General information
- Type: Heavy bomber
- Manufacturer: PZL
- Designer: Władysław Zalewski
- Status: project
- Number built: 0

= PZL.3 =

The PZL.3 was a Polish four-engine monoplane heavy bomber project designed by Władysław Zalewski in 1928-1930 at Państwowe Zakłady Lotnicze.

==Design and development==
At the time of the formation of PZL the Polish Department of Aeronautics gave the new design office the task of designing a heavy bomber. Zalewski drew heavily on his 1924 WZ-IX Pteranodon bomber and during the winter of 1928-29 the detailed design took shape.

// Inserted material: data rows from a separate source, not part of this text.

-- ==== Sys2Proof/Decode.lean ====
section
/-! DEFINITION. The opcode map, the decoder, and after it the encoder (spec/30_encoding.md). Decoder and encoder
are written over any opcode map, as R84 and U12 ask; `decode` and `encode` are their instances at `opc`. -/

namespace Sys2Proof

/-- The opcode map `OPC` of R84. Only NOP's 0 is the source's; the thirteen other bytes are the published LS-8
values, which the spec supplies from general knowledge (decision D5). PRESUMED, unsafe
(notes/assumptions/1.md). -/
def opc : OpcodeMap
  | .nop  => 0b00000000#8
  | .ldi  => 0b10000010#8
  | .prn  => 0b01000111#8
  | .hlt  => 0b00000001#8
  | .add  => 0b10100000#8
  | .mul  => 0b10100010#8
  | .cmp  => 0b10100111#8
  | .push => 0b01000101#8
  | .pop  => 0b01000110#8
  | .call => 0b01010000#8
  | .ret  => 0b00010001#8
  | .jmp  => 0b01010100#8
  | .jeq  => 0b01010101#8
  | .jne  => 0b01010110#8

/-- The rows of the table in the order of R84. -/
def Op.all : List Op :=
  [.nop, .ldi, .prn, .hlt, .add, .mul, .cmp, .push, .pop, .call, .ret, .jmp, .jeq, .jne]

/-- The format of each row (R80, R84). -/
def Op.format : Op → Format
  | .nop => .f0 | .hlt => .f0 | .ret => .f0
  | .prn => .f1 | .push => .f1 | .pop => .f1 | .call => .f1 | .jmp => .f1 | .jeq => .f1 | .jne => .f1
  | .add => .f2r | .mul => .f2r | .cmp => .f2r
  | .ldi => .f2i

/-- The number of bytes of each format (R80). -/
def Format.length : Format → Nat
  | .f0 => 1 | .f1 => 2 | .f2r => 3 | .f2i => 3

/-- The length of an instruction, a function of its opcode alone (R81). -/
def Op.length (o : Op) : Nat := o.format.length

/-- The lookup of an opcode byte in the table (40_loop_and_system.md R113): `none` for an unsupported opcode. -/
def Op.ofByte (m : OpcodeMap) (b : Byte) : Option Op := Op.all.find? fun o => m o == b

/-- The instruction of a row with the operand bytes `a`, `b`; a byte the format has no place for is dropped
(20_memory.md R67, R68). -/
def Op.instr : Op → Byte → Byte → Instr
  | .nop, _, _ => .nop
  | .ldi, a, b => .ldi a b
  | .prn, a, _ => .prn a
  | .hlt, _, _ => .hlt
  | .add, a, b => .add a b
  | .mul, a, b => .mul a b
  | .cmp, a, b => .cmp a b
  | .push, a, _ => .push a
  | .pop, a, _ => .pop a
  | .call, a, _ => .call a
  | .ret, _, _ => .ret
  | .jmp, a, _ => .jmp a
  | .jeq, a, _ => .jeq a
  | .jne, a, _ => .jne a

/-- The row an instruction belongs to. -/
def Instr.op : Instr → Op
  | .nop => .nop
  | .ldi _ _ => .ldi
  | .prn _ => .prn
  | .hlt => .hlt
  | .add _ _ => .add
  | .mul _ _ => .mul
  | .cmp _ _ => .cmp
  | .push _ => .push
  | .pop _ => .pop
  | .call _ => .call
  | .ret => .ret
  | .jmp _ => .jmp
  | .jeq _ => .jeq
  | .jne _ => .jne

/-- Why a list of bytes decodes to no instruction. -/
inductive DecodeError where
  /-- There is no opcode byte. -/
  | noBytes
  /-- The opcode byte is not in the table (R87); no operand byte is looked at. -/
  | unsupportedOpcode (byte : Byte)
  /-- The list ends before the instruction's last operand byte. -/
  | missingOperand (op : Op)
deriving DecidableEq, Repr

/-- Decoding under any opcode map, total on any bytes: the instruction and the bytes after it, or a rejection by
name. The opcode alone chooses the row and the length (R81, R113); the operand bytes follow in order (R55). -/
def decodeWith (m : OpcodeMap) : List Byte → Except DecodeError (Instr × List Byte)
  | [] => .error .noBytes
  | byte :: operands =>
    match Op.ofByte m byte with
    | none => .error (.unsupportedOpcode byte)
    | some o =>
      match o.format, operands with
      | .f0, rest => .ok (o.instr 0 0, rest)
      | .f1, a :: rest => .ok (o.instr a 0, rest)
      | .f2r, a :: b :: rest => .ok (o.instr a b, rest)
      | .f2i, a :: b :: rest => .ok (o.instr a b, rest)
      | _, _ => .error (.missingOperand o)

/-- The decoder of the hardware: the opcode map is R84's. -/
def decode (bytes : List Byte) : Except DecodeError (Instr × List Byte) := decodeWith opc bytes

/-- Encoding under any opcode map (R80: opcode byte, operand_a, operand_b). -/
def encodeWith (m : OpcodeMap) : Instr → List Byte
  | .nop => [m .nop]
  | .ldi a b => [m .ldi, a, b]
  | .prn a => [m .prn, a]
  | .hlt => [m .hlt]
  | .add a b => [m .add, a, b]
  | .mul a b => [m .mul, a, b]
  | .cmp a b => [m .cmp, a, b]
  | .push a => [m .push, a]
  | .pop a => [m .pop, a]
  | .call a => [m .call, a]
  | .ret => [m .ret]
  | .jmp a => [m .jmp, a]
  | .jeq a => [m .jeq, a]
  | .jne a => [m .jne, a]

/-- The bytes of an instruction under R84's opcode map. -/
def encode (i : Instr) : List Byte := encodeWith opc i

/-- Byte `k` of an instruction whose bits are `w`, bit 0 the least significant bit of its first byte, as
spec/opcode_table.json numbers them; bits from `nbits` on are 0. -/
def tableByte (nbits w k : Nat) : Byte := BitVec.ofNat 8 ((w % 2 ^ nbits) >>> (8 * k))

/-- The bytes of a table word, up to the longest instruction (R8 `MAX_INSN_LEN` = 3), lowest address first. -/
def tableBytes (nbits w : Nat) : List Byte :=
  [tableByte nbits w 0, tableByte nbits w 1, tableByte nbits w 2]

/-- The instruction the decoder reads from a table word. -/
def decodeTableWord (nbits w : Nat) : Option Instr :=
  match decode (tableBytes nbits w) with
  | .ok (i, _) => some i
  | .error _ => none

/-- The mnemonic of a row as the assembler syntax spells it (R90, decision D21). -/
def Op.mnemonic : Op → String
  | .nop => "NOP" | .ldi => "LDI" | .prn => "PRN" | .hlt => "HLT"
  | .add => "ADD" | .mul => "MUL" | .cmp => "CMP" | .push => "PUSH" | .pop => "POP"
  | .call => "CALL" | .ret => "RET" | .jmp => "JMP" | .jeq => "JEQ" | .jne => "JNE"

/-- An operand byte as a register name `R0`, `R1`, ...; a byte above 7 prints with its own number, since it is
not masked (R82, R90). -/
def regName (a : Byte) : String := "R" ++ toString a.toNat

/-- The assembler text of an instruction: `MNEMONIC Ra,Rb`, `MNEMONIC Ra`, `LDI Ra,imm` or the bare mnemonic,
immediates in decimal (R90). -/
def Instr.asm (i : Instr) : String :=
  match i with
  | .nop | .hlt | .ret => i.op.mnemonic
  | .ldi a b => i.op.mnemonic ++ " " ++ regName a ++ "," ++ toString b.toNat
  | .add a b | .mul a b | .cmp a b => i.op.mnemonic ++ " " ++ regName a ++ "," ++ regName b
  | .prn a | .push a | .pop a | .call a | .jmp a | .jeq a | .jne a => i.op.mnemonic ++ " " ++ regName a

end Sys2Proof
end

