/-- Settles O55: two states that differ only in FL fetch and decode alike, so the statement is `exec_erases_flags` at
the decoded instruction. -/
theorem cmpErasesOldFlags : Obligations.CmpErasesOldFlags := by
  intro s t hagree hjeq hjne
  rw [eq_setFlags_of_agreeButFlags hagree]
  generalize t.fl = v
  cases hrun : s.run with
  | halted =>
    exact ⟨s, s.setFlags v, step_of_halted hrun, step_of_halted hrun, agreeButFlags_setFlags s v, nofun⟩
  | running =>
    have hrun' := (s.setFlags_run v).trans hrun
    cases hf : s.fetchDecode with
    | error r =>
      have hf' := (State.fetchDecode_setFlags v).trans hf
      exact ⟨s.raise r, (s.setFlags v).raise r, step_of_fetchDecode_error hrun hf,
        step_of_fetchDecode_error hrun' hf', agreeButFlags_setFlags (s.raise r) v,
        fun _ _ _ hnone => absurd hnone (State.fetchDecode_error_ne_none hf)⟩
    | ok i =>
      have hf' := (State.fetchDecode_setFlags v).trans hf
      have hop := opcodeIs_of_fetchDecode_ok hf
      obtain ⟨u, u', hu, hu', hagree', herase⟩ :=
        exec_erases_flags v (fun h => hjeq (h ▸ hop)) (fun h => hjne (h ▸ hop)) s
      exact ⟨u, u', (step_of_fetchDecode_ok hrun hf).trans hu, (step_of_fetchDecode_ok hrun' hf').trans hu',
        hagree', fun _ _ hcmp => herase (opcodeIs_unique hop hcmp)⟩

end Sys2Proof.Machine
end

section
/-! What one instruction and one cycle leave as it was (spec/10_state.md R21, R28, R31, R34 to R36). Each frame is one
case split over the effects of an instruction (`exec_effect`); the statements about a cycle add the ways in which a
cycle executes no instruction. -/

namespace Sys2Proof.Machine

open Sys2Proof.Claims

variable {s t : State} {i : Instr}

/-! ### Moving SP -/

theorem State.decSp_eq_setReg (h : s.decSp = some t) : t = s.setReg Config.spIndex (s.sp - 1) :=
  (State.decSp_eq_some.1 h).2

theorem State.incSp_eq_setReg (h : s.incSp = some t) : t = s.setReg Config.spIndex (s.sp + 1) :=
  (State.incSp_eq_some.1 h).2

theorem controlKept_of_decSp (h : s.decSp = some t) : ControlKept s t := by
  obtain rfl := State.decSp_eq_setReg h
  exact ⟨rfl, rfl, rfl, rfl⟩

theorem controlKept_of_incSp (h : s.incSp = some t) : ControlKept s t := by
  obtain rfl := State.incSp_eq_setReg h
  exact ⟨rfl, rfl, rfl, rfl⟩

/-! ### Frames of one instruction -/

/-- Who changes RUN, ERR, FL and OUT: a fault, HLT, PRN and CMP, each in its own way; nothing else does. -/
theorem Effect.control_cases (h : Effect s i t) :
    t = s.raise (.outOfBounds s.pc) ∨
    (i = .hlt ∧ t = s.halt) ∨
    (∃ (a : Byte) (r : RegIndex), i = .prn a ∧ a.toNat = r ∧ t = (s.emit (s.reg r)).advance 2) ∨
    (∃ (a b : Byte) (d r : RegIndex), i = .cmp a b ∧
      t = (s.setFlags (Flags.compare (s.reg d) (s.reg r))).advance 3) ∨
    ControlKept s t := by
  have kept {p q r u : Prop} (hk : ControlKept s t) : p ∨ q ∨ r ∨ u ∨ ControlKept s t :=
    .inr (.inr (.inr (.inr hk)))
  cases h with
  | fault => exact .inl rfl
  | hlt => exact .inr (.inl ⟨rfl, rfl⟩)
  | prn a r _ hr => exact .inr (.inr (.inl ⟨a, r, rfl, hr, rfl⟩))
  | cmp a b d r => exact .inr (.inr (.inr (.inl ⟨a, b, d, r, rfl, rfl⟩)))
  | push _ _ u _ _ hu => exact kept (controlKept_of_decSp hu :)
  | call _ _ u _ _ hu => exact kept (controlKept_of_decSp hu :)
  | pop _ _ u _ _ hu => exact kept (controlKept_of_incSp hu :)
  | ret u hu => exact kept (controlKept_of_incSp hu :)
  | nop | ldi | add | mul | jmp | jeqTaken | jeqNot | jneTaken | jneNot => exact kept ⟨rfl, rfl, rfl, rfl⟩

theorem Effect.fl_eq (h : Effect s i t) (hcmp : i.op ≠ .cmp) : t.fl = s.fl := by
  rcases h.control_cases with rfl | ⟨-, rfl⟩ | ⟨a, r, -, -, rfl⟩ | ⟨a, b, d, r, rfl, -⟩ | ⟨-, -, hfl, -⟩
  · rfl
  · rfl
  · rfl
  · exact absurd rfl hcmp
  · exact hfl

theorem Effect.out_cases (h : Effect s i t) :
    t.out = s.out ∨
      ∃ (a : Byte) (r : RegIndex), i = .prn a ∧ a.toNat = r ∧ t.out = s.out ++ [s.reg r] := by
  rcases h.control_cases with rfl | ⟨-, rfl⟩ | ⟨a, r, hi, hr, rfl⟩ | ⟨a, b, d, r, -, rfl⟩ | ⟨-, -, -, hout⟩
  · exact .inl rfl
  · exact .inl rfl
  · exact .inr ⟨a, r, hi, hr, rfl⟩
  · exact .inl rfl
  · exact .inl hout

theorem Effect.run_err_cases (h : Effect s i t) :
    t = s.raise (.outOfBounds s.pc) ∨ (i = .hlt ∧ t = s.halt) ∨ (t.run = s.run ∧ t.err = s.err) := by
  rcases h.control_cases with hf | hhlt | ⟨a, r, -, -, rfl⟩ | ⟨a, b, d, r, -, rfl⟩ | ⟨hrun, herr, -, -⟩
  · exact .inl hf
  · exact .inr (.inl hhlt)
  · exact .inr (.inr ⟨rfl, rfl⟩)
  · exact .inr (.inr ⟨rfl, rfl⟩)
  · exact .inr (.inr ⟨hrun, herr⟩)

/-- Memory is as before, or one byte was stored, by PUSH or CALL. -/
theorem Effect.mem_cases (h : Effect s i t) :
    t.mem = s.mem ∨ (Stores i ∧ ∃ a v : Byte, t.mem = (s.writeByte a v).mem) := by
  cases h with
  | push _ r u _ _ hu =>
    obtain rfl := State.decSp_eq_setReg hu
    exact .inr ⟨trivial, _, _, rfl⟩
  | call _ r u _ _ hu =>
    obtain rfl := State.decSp_eq_setReg hu
    exact .inr ⟨trivial, _, _, rfl⟩
  | pop _ _ u _ _ hu =>
    obtain rfl := State.incSp_eq_setReg hu
    exact .inl rfl
  | ret u hu =>
    obtain rfl := State.incSp_eq_setReg hu
    exact .inl rfl
  | nop | hlt | ldi | prn | add | mul | cmp | jmp | jeqTaken | jeqNot | jneTaken | jneNot | fault =>
    exact .inl rfl

theorem Effect.mem_wf (h : Effect s i t) (hwf : Memory.wf s.mem = true) : Memory.wf t.mem = true := by
  rcases h.mem_cases with hmem | ⟨-, a, v, hmem⟩
  · rwa [hmem]
  · rw [hmem]
    exact State.writeByte_wf hwf a v

/-! ### The program counter after one instruction -/

theorem State.jumpTo_pc_le (s : State) (v : Byte) : (s.jumpTo v).pc.toNat ≤ 257 := by
  rw [State.jumpTo_pc_toNat]
  have := v.isLt
  omega

/-- R43 (b): an instruction that starts in range leaves the pc at most 257. -/
theorem Effect.pc_le (h : Effect s i t) (hpc : s.pc.toNat ≤ 255) : t.pc.toNat ≤ 257 := by
  have advanced {u : State} {n : Nat} (hu : u.pc = s.pc) (hn : s.pc.toNat + n ≤ 257) :
      (u.advance n).pc.toNat ≤ 257 := by
    rw [← hu] at hn
    rw [State.advance_pc_toNat (by omega)]
    exact hn
  cases h with
  | fault | hlt => exact hpc.trans (by decide)
  | nop | jeqNot | jneNot => exact advanced rfl (by omega)
  | ldi | prn | add | mul | cmp => exact advanced rfl (by omega)
  | push _ _ u _ _ hu =>
    obtain rfl := State.decSp_eq_setReg hu
    exact advanced rfl (by omega)
  | pop _ _ u _ _ hu =>
    obtain rfl := State.incSp_eq_setReg hu
    exact advanced rfl (by omega)
  | call | ret | jmp | jeqTaken | jneTaken => exact State.jumpTo_pc_le _ _

/-- R28: an instruction takes its fault, or it leaves the pc by its own rule. -/
theorem Effect.pcRule (h : Effect s i t) (hpc : s.pc.toNat ≤ 255) :
    t = s.raise (.outOfBounds s.pc) ∨ PcRule s t i := by
  have advanced {u : State} {n : Nat} (hu : u.pc = s.pc) (hn : n ≤ 3) :
      (u.advance n).pc.toNat = s.pc.toNat + n := by
    rw [State.advance_pc_toNat (by rw [hu]; omega), hu]
  have jumped (u : State) (r : RegIndex) : (u.jumpTo (u.reg r)).pc.toNat = ((u.jumpTo (u.reg r)).reg r).toNat :=
    u.jumpTo_pc_toNat _
  cases h with
  | fault => exact .inl rfl
  | hlt => exact .inr rfl
  | nop | ldi | prn | add | mul | cmp => exact .inr (advanced rfl (by decide))
  | push _ _ u _ _ hu =>
    obtain rfl := State.decSp_eq_setReg hu
    exact .inr (advanced rfl (by decide))
  | pop _ _ u _ _ hu =>
    obtain rfl := State.incSp_eq_setReg hu
    exact .inr (advanced rfl (by decide))
  | call _ r u _ hr => exact .inr ⟨r, hr, State.jumpTo_pc_toNat _ _⟩
  | ret u => exact .inr (State.jumpTo_pc_toNat _ _)
  | jmp _ r _ hr => exact .inr ⟨r, hr, jumped s r⟩
  | jeqTaken _ r hf _ hr =>
    rw [PcRule, if_pos hf]
    exact .inr ⟨r, hr, jumped s r⟩
  | jeqNot _ hf =>
    rw [PcRule, if_neg (by simp [hf])]
    exact .inr (advanced rfl (by decide))
  | jneTaken _ r hf _ hr =>
    rw [PcRule, if_neg (by simp [hf])]
    exact .inr ⟨r, hr, jumped s r⟩
  | jneNot _ hf =>
    rw [PcRule, if_pos hf]
    exact .inr (advanced rfl (by decide))

/-! ### The inversion of a cycle -/

/-- `CycleEffect s t`: one cycle may take `s` to `t` (40_loop_and_system.md R110, R111, R113, R120). -/
inductive CycleEffect (s : State) : State → Prop where
  | idle : s.run = .halted → CycleEffect s s
  | pcFault : s.run = .running → 255 < s.pc.toNat → CycleEffect s (s.raise (.outOfBounds s.pc))
  | opcodeFault (byte : Byte) : s.run = .running → s.byteAt s.pc.toNat = some byte →
      Op.ofByte opc byte = none → CycleEffect s (s.raise (.unsupportedOpcode s.pc byte))
  | executed (i : Instr) (t : State) : s.run = .running → s.pc.toNat ≤ 255 → OpcodeIs s i.op →
      Effect s i t → CycleEffect s t

/-- What a cycle answers is one of its effects. -/
theorem step_effect (h : step s = .next t) : CycleEffect s t := by
  have key {u : State} (hu : step s = .next u) : u = t := Host.Outcome.next.inj (hu.symm.trans h)
  rcases step_cases s with ⟨hrun, he⟩ | ⟨hrun, hpc, he⟩ | ⟨hrun, hpc, ho, he⟩ | ⟨o, hrun, hpc, ho, he⟩
  · exact key he ▸ .idle hrun
  · exact key he ▸ .pcFault hrun hpc
  · exact key he ▸ .opcodeFault _ hrun (State.byteAt_of_le hpc) ho
  · refine .executed _ t hrun hpc ?_ (exec_effect (he.symm.trans h))
    rw [OpcodeIs, Op.instr_op, (Op.ofByte_eq_some opc_valid).1 ho]
    exact State.byteAt_of_le hpc

/-! ### The frames as the statements give them -/

theorem faultTaken_raise (s : State) (r : FaultRecord) : FaultTaken r s (s.raise r) :=
  ⟨rfl, rfl, rfl, rfl, rfl, rfl, rfl⟩

/-- Settles O23: the frame `Effect.fl_eq` for instructions and, through the cycle's effects, for cycles. -/
theorem onlyCmpWritesFlags : Obligations.OnlyCmpWritesFlags := by
  refine ⟨fun i s t hcmp h => ?_, fun s t hcmp h => ?_, fun s t hpc h => ?_⟩
  · refine (exec_effect h).fl_eq fun hop => ?_
    obtain ⟨a, b, hi⟩ := eq_cmp_of_op_eq_cmp hop
    exact hcmp a b hi
  · cases step_effect h with
    | idle | pcFault | opcodeFault => rfl
    | executed i _ _ _ hop heff => exact heff.fl_eq fun hi => hcmp (hi ▸ hop)
  · cases h
    exact ⟨fun _ => rfl, rfl, State.advance_pc_toNat (by omega)⟩

/-- Settles O24, by `Effect.mem_cases`. -/
theorem storeFreeFormsKeepMemory : Obligations.StoreFreeFormsKeepMemory := by
  intro i s t hstores h a
  rcases (exec_effect h).mem_cases with hmem | ⟨hi, -⟩
  · rw [State.readByte, hmem, State.readByte]
  · exact absurd hi hstores

/-- Settles O27, by `Effect.out_cases` and the cycle's effects. -/
theorem outputOnlyGrowsByPrn : Obligations.OutputOnlyGrowsByPrn := by
  refine ⟨fun i s t hprn h => ?_, fun a s t h => ?_, fun s t h => ?_⟩
  · rcases (exec_effect h).out_cases with hout | ⟨a, r, hi, -, -⟩
    · exact hout
    · exact absurd hi (hprn a)
  · rcases (exec_effect h).out_cases with hout | ⟨_, r, hi, hr, hout⟩
    · exact .inl hout
    · cases hi
      exact .inr ⟨r, hr, hout⟩
  · cases step_effect h with
    | idle | pcFault | opcodeFault => exact .inl rfl
    | executed i _ _ _ hop heff =>
      rcases heff.out_cases with hout | ⟨a, r, rfl, -, hout⟩
      · exact .inl hout
      · exact .inr ⟨hop, r, hout⟩

/-- Settles O28, by `Effect.run_err_cases`. -/
theorem onlyHltOrFaultHalts : Obligations.OnlyHltOrFaultHalts := by
  intro i s t hhlt h
  rcases (exec_effect h).run_err_cases with rfl | ⟨hi, -⟩ | hkept
  · exact .inl (faultTaken_raise s _)
  · exact absurd hi hhlt
  · exact .inr hkept

/-- Settles O30, by `Effect.pcRule`: only a fault writes ERR, and it keeps the pc. -/
theorem pcUpdatePerInstruction : Obligations.PcUpdatePerInstruction := by
  intro i s t hpc herr h
  have heff := exec_effect h
  rcases heff.pcRule hpc with rfl | hrule
  · exact ⟨nofun, fun _ => rfl⟩
  · refine ⟨fun _ => hrule, fun hne => ?_⟩
    rcases heff.run_err_cases with rfl | ⟨-, rfl⟩ | ⟨-, hkept⟩
    · rfl
    · rfl
    · exact absurd (hkept.trans herr) hne

end Sys2Proof.Machine
end

section
/-! The invariant of spec/10_state.md R43: reset meets it and every cycle keeps it, field by field from the frames of
one instruction. -/

namespace Sys2Proof.Machine

open Sys2Proof.Claims

variable {s t : State} {i : Instr} {fl0 : Byte}

/-! ### Reset -/

theorem State.resetWith_reg {j : RegIndex} (h : j ≠ 7) (fl : Byte) : (State.resetWith fl).reg j = 0 := by
  have key : ∀ j : RegIndex, j ≠ 7 → (#v[0, 0, 0, 0, 0, 0, 0, Config.spReset] : Vector Byte 8)[j] = 0 := by decide
  exact key j h

theorem State.resetWith_inv (fl : Byte) : (State.resetWith fl).Inv fl where
  mem_wf := State.resetWith_wf fl
  pc_le := Nat.zero_le _
  flags := .inl rfl
  end_fits := rfl

/-- Settles O1. -/
theorem resetValues : Obligations.ResetValues := by
  refine ⟨fun fl s hs => ?_, rfl⟩
  subst hs
  exact ⟨fun _ => rfl, fun _ hi => State.resetWith_reg hi fl, rfl, rfl, rfl, rfl, rfl, rfl⟩

/-- Settles O2. -/
theorem resetMeetsInvariant : Obligations.ResetMeetsInvariant :=
  ⟨State.resetWith_inv, State.resetWith_inv Config.flReset⟩

/-! ### Flags -/

theorem Flags.oneHot_compare (x y : Byte) : Flags.OneHot (Flags.compare x y) := by
  unfold Flags.compare
  split
  · exact .inl rfl
  · split
    · exact .inr (.inl rfl)
    · exact .inr (.inr rfl)

/-- R30, R31: FL is as before or what a CMP leaves. -/
theorem Effect.fl_cases (h : Effect s i t) : t.fl = s.fl ∨ Flags.OneHot t.fl := by
  by_cases hcmp : i.op = .cmp
  · obtain ⟨a, b, rfl⟩ := eq_cmp_of_op_eq_cmp hcmp
    cases h with
    | cmp => exact .inr (Flags.oneHot_compare _ _)
    | fault => exact .inl rfl
  · exact .inl (h.fl_eq hcmp)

He proposed a large low-wing cantilever monoplane with four our 500 hp Bristol Jupiter engines in push-pull tandem nacelles over the wings mounted on pylons. A semi-monocoque stressed skin fuselage was to have its structural members and skinning be in Duralumin. The PZL.3 would have had twin fins and a fixed trousered tail-wheel undercarriage. Armament would have included 3 machine-guns and up to 3000 kg of bombs.

Due to the dire economic situation at the start of the 1930s and the substantial cost and risk, funds for a prototype were not forthcoming and the project was dropped.
After this, Zalewski left PZL and subsequently refused to work on Government sponsored projects.